5-10 μg of double-stranded RNA oligonucleotides for BAF (AAGAAGCTGGAGGAAAGGGGT) was transfected into HeLa cells cultured in a 35 mm culture dish using Oligofectamine (Invitrogen), or Lipofectamine Plus (Invitrogen) transfection reagents according to the manufacturer's instructions: These transfection reagents and methods worked equally well, and the reagent used was specified in the figure legend. Cells were incubated for 3 days in DMEM culture medium containing 10% fetal bovine serum, and then used for further analyses. For long-term RNAi treatment experiments, cells (5×10⁴ in a 35 mm dish at day 0) were transfected with 5-10 μg double-stranded RNA on day 1 and again on day 2, and the transfection procedure was subsequently repeated every 3-4 days thereafter (see the legend to Fig. 5D,E).

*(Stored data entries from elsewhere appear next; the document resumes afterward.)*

-- ==== Sys2Proof/Laws/FitCodecOps.lean ====
section
/-! SUPPORT. What each definition of Machine/CodecOps.lean touches, and that it keeps the invariant: one lemma each. -/

set_option Elab.async false
set_option linter.all false

namespace Sys2Proof.Machine

theorem onCdc_fit {L : Nat} {s0 : State} {f : CdcSt → CdcSt} {s : State} (hL : In 0x8000 L) (h0 : Fit L s0 s) :
    Fit L s0 (onCdc f s) := by
  unfold onCdc
  repeat' (first
    | with_reducible assumption
    | (extract_lets +onlyGivenNames x; have y := x; first | (guard_hyp y : State; clear y; refine Fit.seq L s0 x ?_ ?_; rotate_left; intro hx; clear_value x; rotate_left; dsimp -zeta only [x]; clear x) | (clear y; clear_value x))
    | (with_reducible apply Fit.upd_cdc (In.trans (by decide) hL); first | (with_reducible apply Fit.ite <;> intro _) | (fail_if_success split)))

theorem onJob_fit {L : Nat} {s0 : State} {i : Nat} {f : CodecJob → CodecJob} {s : State} (hL : In 0x8000 L) (h0 : Fit L s0 s) :
    Fit L s0 (onJob i f s) := by
  unfold onJob
  repeat' (first
    | with_reducible assumption
    | intro _
    | (extract_lets +onlyGivenNames x; have y := x; first | (guard_hyp y : State; clear y; refine Fit.seq L s0 x ?_ ?_; rotate_left; intro hx; clear_value x; rotate_left; dsimp -zeta only [x]; clear x) | (clear y; clear_value x))
    | with_reducible apply onCdc_fit (In.trans (by decide) hL)
    | (with_reducible apply Fit.ite <;> intro _)
    | split)

theorem putOutput_fit {L : Nat} {s0 : State} {g : CSeg} {off : Nat} {bs : List Byte} {s : State} (hL : In 0x1402 L) (h0 : Fit L s0 s) :
    Fit L s0 (putOutput g off bs s) := by
  unfold putOutput
  repeat' (first
    | with_reducible assumption
    | (extract_lets +onlyGivenNames x; have y := x; first | (guard_hyp y : State; clear y; refine Fit.seq L s0 x ?_ ?_; rotate_left; intro hx; clear_value x; rotate_left; dsimp -zeta only [x]; clear x) | (clear y; clear_value x))
    | with_reducible apply emit_fit (In.trans (by decide) hL)
    | with_reducible apply devWrite_fit (In.trans (by decide) hL)
    | (with_reducible apply Fit.ite <;> intro _)
    | split)

theorem freeEngine_fit {L : Nat} {s0 : State} {i : Nat} {s : State} (hL : In 0x8000 L) (h0 : Fit L s0 s) :
    Fit L s0 (freeEngine i s) := by
  unfold freeEngine
  repeat' (first
    | with_reducible assumption
    | intro _
    | (extract_lets +onlyGivenNames x; have y := x; first | (guard_hyp y : State; clear y; refine Fit.seq L s0 x ?_ ?_; rotate_left; intro hx; clear_value x; rotate_left; dsimp -zeta only [x]; clear x) | (clear y; clear_value x))
    | with_reducible apply onCdc_fit (In.trans (by decide) hL)
    | (with_reducible apply Fit.ite <;> intro _)
    | split)

theorem freeJob_fit {L : Nat} {s0 : State} {i : Nat} {s : State} (hL : In 0x808E02 L) (h0 : Fit L s0 s) :
    Fit L s0 (freeJob i s) := by
  unfold freeJob
  repeat' (first
    | with_reducible assumption
    | intro _
    | (extract_lets +onlyGivenNames x; have y := x; first | (guard_hyp y : State; clear y; refine Fit.seq L s0 x ?_ ?_; rotate_left; intro hx; clear_value x; rotate_left; dsimp -zeta only [x]; clear x) | (clear y; clear_value x))
    | with_reducible apply move_fit (In.trans (by decide) hL)
    | with_reducible apply nextGen_fit (In.trans (by decide) hL)
    | with_reducible apply releaseOwner_fit (In.trans (by decide) hL)
    | with_reducible apply onCdc_fit (In.trans (by decide) hL)
    | with_reducible apply freeEngine_fit (In.trans (by decide) hL))

theorem jobEnds_fit {L : Nat} {s0 : State} {i st code blk : Nat} {s : State} (hL : In 0x808E02 L) (h0 : Fit L s0 s) :
    Fit L s0 (jobEnds i st code blk s) := by
  unfold jobEnds
  repeat' (first
    | with_reducible assumption
    | (extract_lets +onlyGivenNames x; have y := x; first | (guard_hyp y : State; clear y; refine Fit.seq L s0 x ?_ ?_; rotate_left; intro hx; clear_value x; rotate_left; dsimp -zeta only [x]; clear x) | (clear y; clear_value x))
    | with_reducible apply finish_fit (In.trans (by decide) hL)
    | with_reducible apply freeJob_fit (In.trans (by decide) hL)
    | split)

theorem jobStops_fit {L : Nat} {s0 : State} {i st code blk : Nat} {s : State} (hL : In 0x808E02 L) (h0 : Fit L s0 s) :
    Fit L s0 (jobStops i st code blk s) := by
  unfold jobStops
  repeat' (first
    | with_reducible assumption
    | intro _
    | (extract_lets +onlyGivenNames x; have y := x; first | (guard_hyp y : State; clear y; refine Fit.seq L s0 x ?_ ?_; rotate_left; intro hx; clear_value x; rotate_left; dsimp -zeta only [x]; clear x) | (clear y; clear_value x))
    | with_reducible apply raise_fit (In.trans (by decide) hL)
    | with_reducible apply finish_fit (In.trans (by decide) hL)
    | with_reducible apply onJob_fit (In.trans (by decide) hL)
    | with_reducible apply freeEngine_fit (In.trans (by decide) hL)
    | split)

theorem jobLost_fit {L : Nat} {s0 : State} {i : Nat} {s : State} (hL : In 0x808E02 L) (h0 : Fit L s0 s) :
    Fit L s0 (jobLost i s) := by
  unfold jobLost
  repeat' (first
    | with_reducible assumption
    | with_reducible apply raise_fit (In.trans (by decide) hL)
    | with_reducible apply freeJob_fit (In.trans (by decide) hL))

theorem endJobsAll_fit {L : Nat} {s0 : State} {f : CodecJob → State → State} {s : State} (hL : In 0x808E02 L) (h0 : Fit L s0 s) (h_f : ∀ v0 v1, Fit L s0 v1 → Fit L s0 (f v0 v1)) :
    Fit L s0 (endJobsAll f s) := by
  unfold endJobsAll
  repeat' (first
    | with_reducible assumption
    | intro _
    | with_reducible apply jobLost_fit (In.trans (by decide) hL)
    | with_reducible apply h_f
    | (with_reducible apply Fit.ite <;> intro _)
    | (with_reducible apply Fit.foldl)
    | split)

theorem dataError_fit {L : Nat} {s0 : State} {code : Nat} {s : State} (hL : In 0x808C02 L) (h0 : Fit L s0 s) :
    Fit L s0 (dataError code s) := by
  unfold dataError
  repeat' (first
    | with_reducible assumption
    | intro _
    | (extract_lets +onlyGivenNames x; have y := x; first | (guard_hyp y : State; clear y; refine Fit.seq L s0 x ?_ ?_; rotate_left; intro hx; clear_value x; rotate_left; dsimp -zeta only [x]; clear x) | (clear y; clear_value x))
    | with_reducible apply raise_fit (In.trans (by decide) hL)
    | with_reducible apply onCdc_fit (In.trans (by decide) hL))

theorem countBytes_fit {L : Nat} {s0 : State} {i o : Nat} {s : State} (hL : In 0x8000 L) (h0 : Fit L s0 s) :
    Fit L s0 (countBytes i o s) := by
  unfold countBytes
  repeat' (first
    | with_reducible assumption
    | intro _
    | (extract_lets +onlyGivenNames x; have y := x; first | (guard_hyp y : State; clear y; refine Fit.seq L s0 x ?_ ?_; rotate_left; intro hx; clear_value x; rotate_left; dsimp -zeta only [x]; clear x) | (clear y; clear_value x))
    | with_reducible apply onCdc_fit (In.trans (by decide) hL))

theorem jobMoves_fit {L : Nat} {s0 : State} {i used : Nat} {bs : List Byte} {f : CodecJob → CodecJob} {s : State} (hL : In 0x9402 L) (h0 : Fit L s0 s) :
    Fit L s0 (jobMoves i used bs f s) := by
  unfold jobMoves
  repeat' (first
    | with_reducible assumption
    | intro _
    | (extract_lets +onlyGivenNames x; have y := x; first | (guard_hyp y : State; clear y; refine Fit.seq L s0 x ?_ ?_; rotate_left; intro hx; clear_value x; rotate_left; dsimp -zeta only [x]; clear x) | (clear y; clear_value x))
    | with_reducible apply onJob_fit (In.trans (by decide) hL)
    | with_reducible apply putOutput_fit (In.trans (by decide) hL)
    | with_reducible apply countBytes_fit (In.trans (by decide) hL)
    | split)

theorem afterJobBlock_fit {L : Nat} {s0 : State} {i : Nat} {s : State} (hL : In 0x808E02 L) (h0 : Fit L s0 s) :
    Fit L s0 (afterJobBlock i s) := by
  unfold afterJobBlock
  repeat' (first
    | with_reducible assumption
    | intro _
    | (extract_lets +onlyGivenNames x; have y := x; first | (guard_hyp y : State; clear y; refine Fit.seq L s0 x ?_ ?_; rotate_left; intro hx; clear_value x; rotate_left; dsimp -zeta only [x]; clear x) | (clear y; clear_value x))
    | with_reducible apply onJob_fit (In.trans (by decide) hL)
    | with_reducible apply freeEngine_fit (In.trans (by decide) hL)
    | with_reducible apply jobEnds_fit (In.trans (by decide) hL)
    | with_reducible apply jobStops_fit (In.trans (by decide) hL)
    | (with_reducible apply Fit.ite <;> intro _)
    | split)

theorem compressStep_fit {L : Nat} {s0 : State} {j : CodecJob} {host : List Byte} {s : State} (hL : In 0x809E02 L) (h0 : Fit L s0 s) :
    Fit L s0 (compressStep j host s) := by
  unfold compressStep
  repeat' (first
    | with_reducible assumption
    | intro _
    | (extract_lets +onlyGivenNames x; have y := x; first | (guard_hyp y : State; clear y; refine Fit.seq L s0 x ?_ ?_; rotate_left; intro hx; clear_value x; rotate_left; dsimp -zeta only [x]; clear x) | (clear y; clear_value x))
    | with_reducible apply jobEnds_fit (In.trans (by decide) hL)
    | with_reducible apply jobStops_fit (In.trans (by decide) hL)
    | with_reducible apply jobMoves_fit (In.trans (by decide) hL)
    | with_reducible apply afterJobBlock_fit (In.trans (by decide) hL)
    | (with_reducible apply Fit.ite <;> intro _)
    | split)

theorem decompressStep_fit {L : Nat} {s0 : State} {j : CodecJob} {host : List Byte} {s : State} (hL : In 0x809E02 L) (h0 : Fit L s0 s) :
    Fit L s0 (decompressStep j host s) := by
  unfold decompressStep
  repeat' (first
    | with_reducible assumption
    | intro _
    | (extract_lets +onlyGivenNames x; have y := x; first | (guard_hyp y : State; clear y; refine Fit.seq L s0 x ?_ ?_; rotate_left; intro hx; clear_value x; rotate_left; dsimp -zeta only [x]; clear x) | ((first | (guard_hyp y : _ → State; clear y) | (guard_hyp y : _ → _ → State; clear y) | (guard_hyp y : _ → _ → _ → State; clear y)); dsimp -zeta only [x]; clear x) | (clear y; clear_value x))
    | with_reducible apply jobEnds_fit (In.trans (by decide) hL)
    | with_reducible apply jobStops_fit (In.trans (by decide) hL)
    | with_reducible apply dataError_fit (In.trans (by decide) hL)
    | with_reducible apply jobMoves_fit (In.trans (by decide) hL)
    | with_reducible apply afterJobBlock_fit (In.trans (by decide) hL)
    | (with_reducible apply Fit.ite <;> intro _)
    | split)

theorem cirrusReset_fit {L : Nat} {s0 : State} {s : State} (hL : In 0x80CE02 L) (h0 : Fit L s0 s) :
    Fit L s0 (cirrusReset s) := by
  unfold cirrusReset
  repeat' (first
    | with_reducible assumption
    | intro _
    | (extract_lets +onlyGivenNames x; have y := x; first | (guard_hyp y : State; clear y; refine Fit.seq L s0 x ?_ ?_; rotate_left; intro hx; clear_value x; rotate_left; dsimp -zeta only [x]; clear x) | (clear y; clear_value x))
    | with_reducible apply loseDecode_fit (In.trans (by decide) hL)
    | with_reducible apply onCdc_fit (In.trans (by decide) hL)
    | with_reducible apply jobEnds_fit (In.trans (by decide) hL)
    | (with_reducible apply Fit.ite <;> intro _)
    | (with_reducible apply Fit.foldl)
    | split)

theorem suspendJobs_fit {L : Nat} {s0 : State} {s : State} (hL : In 0x808E02 L) (h0 : Fit L s0 s) :
    Fit L s0 (suspendJobs s) := by
  unfold suspendJobs
  repeat' (first
    | with_reducible assumption
    | intro _
    | with_reducible apply jobStops_fit (In.trans (by decide) hL)
    | (with_reducible apply Fit.ite <;> intro _)
    | (with_reducible apply Fit.foldl)
    | split)

end Sys2Proof.Machine
end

We are grateful to Hiroshi Kondo (Tokyo Metropolitan Institute of Gerontology, Tokyo, Japan) for TIG-1 cells and Masakane Yamashita (Hokkaido University, Japan) for anti-p34 antibody. Especially we thank Katherine L. Wilson (Johns Hopkins University, USA) for providing anti-BAF antibody and valuable discussion throughout this research. We also thank David B. Alexander for comments on the paper, Satoshi Tashiro (Hiroshima University) for sharing his method of BrdU labelling, and Katsuzumi Okumura (Mie University) for communicating DNA replication results prior to publication. This work was supported by grants from the Japan Science and Technology Agency (CREST; to T.H. and Y.H.) and Grant-in-Aid for Scientific Research A (to T.H.) from Ministry of Education, Science and Sports of Japan.